> **WHAT THE TASK REQUIRES**: For the records that follow, please set down exactly the lines between the one holding "a).pc = a := rfl" and the one holding "a).fpexc = s.fpexc := rfl", inclusive, and only those.

Entries taken from a collection:
-- ==== Sys2Proof/Laws/State.lean ====
section
/-! SUPPORT. What each small update of the state leaves in each field: one lemma per field per update, so that no later
proof unfolds a record update. -/

namespace Sys2Proof.Machine

/-! ### `State.setPc` -/

@[simp] theorem State.setPc_gpr (s : State) (a : Word) : (s.setPc a).gpr = s.gpr := rfl
@[simp] theorem State.setPc_pc (s : State) (a : Word) : (s.setPc a).pc = a := rfl
@[simp] theorem State.setPc_cpsr (s : State) (a : Word) : (s.setPc a).cpsr = s.cpsr := rfl
@[simp] theorem State.setPc_spsrFiq (s : State) (a : Word) : (s.setPc a).spsrFiq = s.spsrFiq := rfl
@[simp] theorem State.setPc_spsrIrq (s : State) (a : Word) : (s.setPc a).spsrIrq = s.spsrIrq := rfl
@[simp] theorem State.setPc_spsrSvc (s : State) (a : Word) : (s.setPc a).spsrSvc = s.spsrSvc := rfl
@[simp] theorem State.setPc_spsrAbt (s : State) (a : Word) : (s.setPc a).spsrAbt = s.spsrAbt := rfl
@[simp] theorem State.setPc_spsrUnd (s : State) (a : Word) : (s.setPc a).spsrUnd = s.spsrUnd := rfl
@[simp] theorem State.setPc_vfp (s : State) (a : Word) : (s.setPc a).vfp = s.vfp := rfl
@[simp] theorem State.setPc_fpscr (s : State) (a : Word) : (s.setPc a).fpscr = s.fpscr := rfl
@[simp] theorem State.setPc_fpexc (s : State) (a : Word) : (s.setPc a).fpexc = s.fpexc := rfl
@[simp] theorem State.setPc_fpsid (s : State) (a : Word) : (s.setPc a).fpsid = s.fpsid := rfl
@[simp] theorem State.setPc_acc0 (s : State) (a : Word) : (s.setPc a).acc0 = s.acc0 := rfl
@[simp] theorem State.setPc_mem (s : State) (a : Word) : (s.setPc a).mem = s.mem := rfl
@[simp] theorem State.setPc_cfg (s : State) (a : Word) : (s.setPc a).cfg = s.cfg := rfl
@[simp] theorem State.setPc_draws (s : State) (a : Word) : (s.setPc a).draws = s.draws := rfl
@[simp] theorem State.setPc_coproc (s : State) (a : Word) : (s.setPc a).coproc = s.coproc := rfl
@[simp] theorem State.setPc_answer (s : State) (a : Word) : (s.setPc a).answer = s.answer := rfl
@[simp] theorem State.setPc_inputs (s : State) (a : Word) : (s.setPc a).inputs = s.inputs := rfl
@[simp] theorem State.setPc_exited (s : State) (a : Word) : (s.setPc a).exited = s.exited := rfl

/-! ### `State.setNzcv` -/

@[simp] theorem State.setNzcv_gpr (s : State) (f : Nzcv) : (s.setNzcv f).gpr = s.gpr := rfl
@[simp] theorem State.setNzcv_pc (s : State) (f : Nzcv) : (s.setNzcv f).pc = s.pc := rfl
@[simp] theorem State.setNzcv_cpsr (s : State) (f : Nzcv) : (s.setNzcv f).cpsr = s.cpsr.withNzcv f := rfl
@[simp] theorem State.setNzcv_spsrFiq (s : State) (f : Nzcv) : (s.setNzcv f).spsrFiq = s.spsrFiq := rfl
@[simp] theorem State.setNzcv_spsrIrq (s : State) (f : Nzcv) : (s.setNzcv f).spsrIrq = s.spsrIrq := rfl
@[simp] theorem State.setNzcv_spsrSvc (s : State) (f : Nzcv) : (s.setNzcv f).spsrSvc = s.spsrSvc := rfl
@[simp] theorem State.setNzcv_spsrAbt (s : State) (f : Nzcv) : (s.setNzcv f).spsrAbt = s.spsrAbt := rfl
@[simp] theorem State.setNzcv_spsrUnd (s : State) (f : Nzcv) : (s.setNzcv f).spsrUnd = s.spsrUnd := rfl
@[simp] theorem State.setNzcv_vfp (s : State) (f : Nzcv) : (s.setNzcv f).vfp = s.vfp := rfl
@[simp] theorem State.setNzcv_fpscr (s : State) (f : Nzcv) : (s.setNzcv f).fpscr = s.fpscr := rfl
@[simp] theorem State.setNzcv_fpexc (s : State) (f : Nzcv) : (s.setNzcv f).fpexc = s.fpexc := rfl
@[simp] theorem State.setNzcv_fpsid (s : State) (f : Nzcv) : (s.setNzcv f).fpsid = s.fpsid := rfl
@[simp] theorem State.setNzcv_acc0 (s : State) (f : Nzcv) : (s.setNzcv f).acc0 = s.acc0 := rfl
@[simp] theorem State.setNzcv_mem (s : State) (f : Nzcv) : (s.setNzcv f).mem = s.mem := rfl
@[simp] theorem State.setNzcv_cfg (s : State) (f : Nzcv) : (s.setNzcv f).cfg = s.cfg := rfl
@[simp] theorem State.setNzcv_draws (s : State) (f : Nzcv) : (s.setNzcv f).draws = s.draws := rfl
@[simp] theorem State.setNzcv_coproc (s : State) (f : Nzcv) : (s.setNzcv f).coproc = s.coproc := rfl
@[simp] theorem State.setNzcv_answer (s : State) (f : Nzcv) : (s.setNzcv f).answer = s.answer := rfl
@[simp] theorem State.setNzcv_inputs (s : State) (f : Nzcv) : (s.setNzcv f).inputs = s.inputs := rfl
@[simp] theorem State.setNzcv_exited (s : State) (f : Nzcv) : (s.setNzcv f).exited = s.exited := rfl

/-! ### `State.setQIf` -/

@[simp] theorem State.setQIf_gpr (s : State) (b : Bool) : (s.setQIf b).gpr = s.gpr := rfl
@[simp] theorem State.setQIf_pc (s : State) (b : Bool) : (s.setQIf b).pc = s.pc := rfl
@[simp] theorem State.setQIf_cpsr (s : State) (b : Bool) : (s.setQIf b).cpsr = { s.cpsr with q := s.cpsr.q || b } := rfl
@[simp] theorem State.setQIf_spsrFiq (s : State) (b : Bool) : (s.setQIf b).spsrFiq = s.spsrFiq := rfl
@[simp] theorem State.setQIf_spsrIrq (s : State) (b : Bool) : (s.setQIf b).spsrIrq = s.spsrIrq := rfl
@[simp] theorem State.setQIf_spsrSvc (s : State) (b : Bool) : (s.setQIf b).spsrSvc = s.spsrSvc := rfl
@[simp] theorem State.setQIf_spsrAbt (s : State) (b : Bool) : (s.setQIf b).spsrAbt = s.spsrAbt := rfl
@[simp] theorem State.setQIf_spsrUnd (s : State) (b : Bool) : (s.setQIf b).spsrUnd = s.spsrUnd := rfl
@[simp] theorem State.setQIf_vfp (s : State) (b : Bool) : (s.setQIf b).vfp = s.vfp := rfl
@[simp] theorem State.setQIf_fpscr (s : State) (b : Bool) : (s.setQIf b).fpscr = s.fpscr := rfl
@[simp] theorem State.setQIf_fpexc (s : State) (b : Bool) : (s.setQIf b).fpexc = s.fpexc := rfl
@[simp] theorem State.setQIf_fpsid (s : State) (b : Bool) : (s.setQIf b).fpsid = s.fpsid := rfl
@[simp] theorem State.setQIf_acc0 (s : State) (b : Bool) : (s.setQIf b).acc0 = s.acc0 := rfl
@[simp] theorem State.setQIf_mem (s : State) (b : Bool) : (s.setQIf b).mem = s.mem := rfl
@[simp] theorem State.setQIf_cfg (s : State) (b : Bool) : (s.setQIf b).cfg = s.cfg := rfl
@[simp] theorem State.setQIf_draws (s : State) (b : Bool) : (s.setQIf b).draws = s.draws := rfl
@[simp] theorem State.setQIf_coproc (s : State) (b : Bool) : (s.setQIf b).coproc = s.coproc := rfl
@[simp] theorem State.setQIf_answer (s : State) (b : Bool) : (s.setQIf b).answer = s.answer := rfl
@[simp] theorem State.setQIf_inputs (s : State) (b : Bool) : (s.setQIf b).inputs = s.inputs := rfl
@[simp] theorem State.setQIf_exited (s : State) (b : Bool) : (s.setQIf b).exited = s.exited := rfl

> **ANSWER AREA**:
@[simp] theorem State.setPc_pc (s : State) (a : Word) : (s.setPc a).pc = a := rfl
@[simp] theorem State.setPc_cpsr (s : State) (a : Word) : (s.setPc a).cpsr = s.cpsr := rfl
@[simp] theorem State.setPc_spsrFiq (s : State) (a : Word) : (s.setPc a).spsrFiq = s.spsrFiq := rfl
@[simp] theorem State.setPc_spsrIrq (s : State) (a : Word) : (s.setPc a).spsrIrq = s.spsrIrq := rfl
@[simp] theorem State.setPc_spsrSvc (s : State) (a : Word) : (s.setPc a).spsrSvc = s.spsrSvc := rfl
@[simp] theorem State.setPc_spsrAbt (s : State) (a : Word) : (s.setPc a).spsrAbt = s.spsrAbt := rfl
@[simp] theorem State.setPc_spsrUnd (s : State) (a : Word) : (s.setPc a).spsrUnd = s.spsrUnd := rfl
@[simp] theorem State.setPc_vfp (s : State) (a : Word) : (s.setPc a).vfp = s.vfp := rfl
@[simp] theorem State.setPc_fpscr (s : State) (a : Word) : (s.setPc a).fpscr = s.fpscr := rfl
@[simp] theorem State.setPc_fpexc (s : State) (a : Word) : (s.setPc a).fpexc = s.fpexc := rfl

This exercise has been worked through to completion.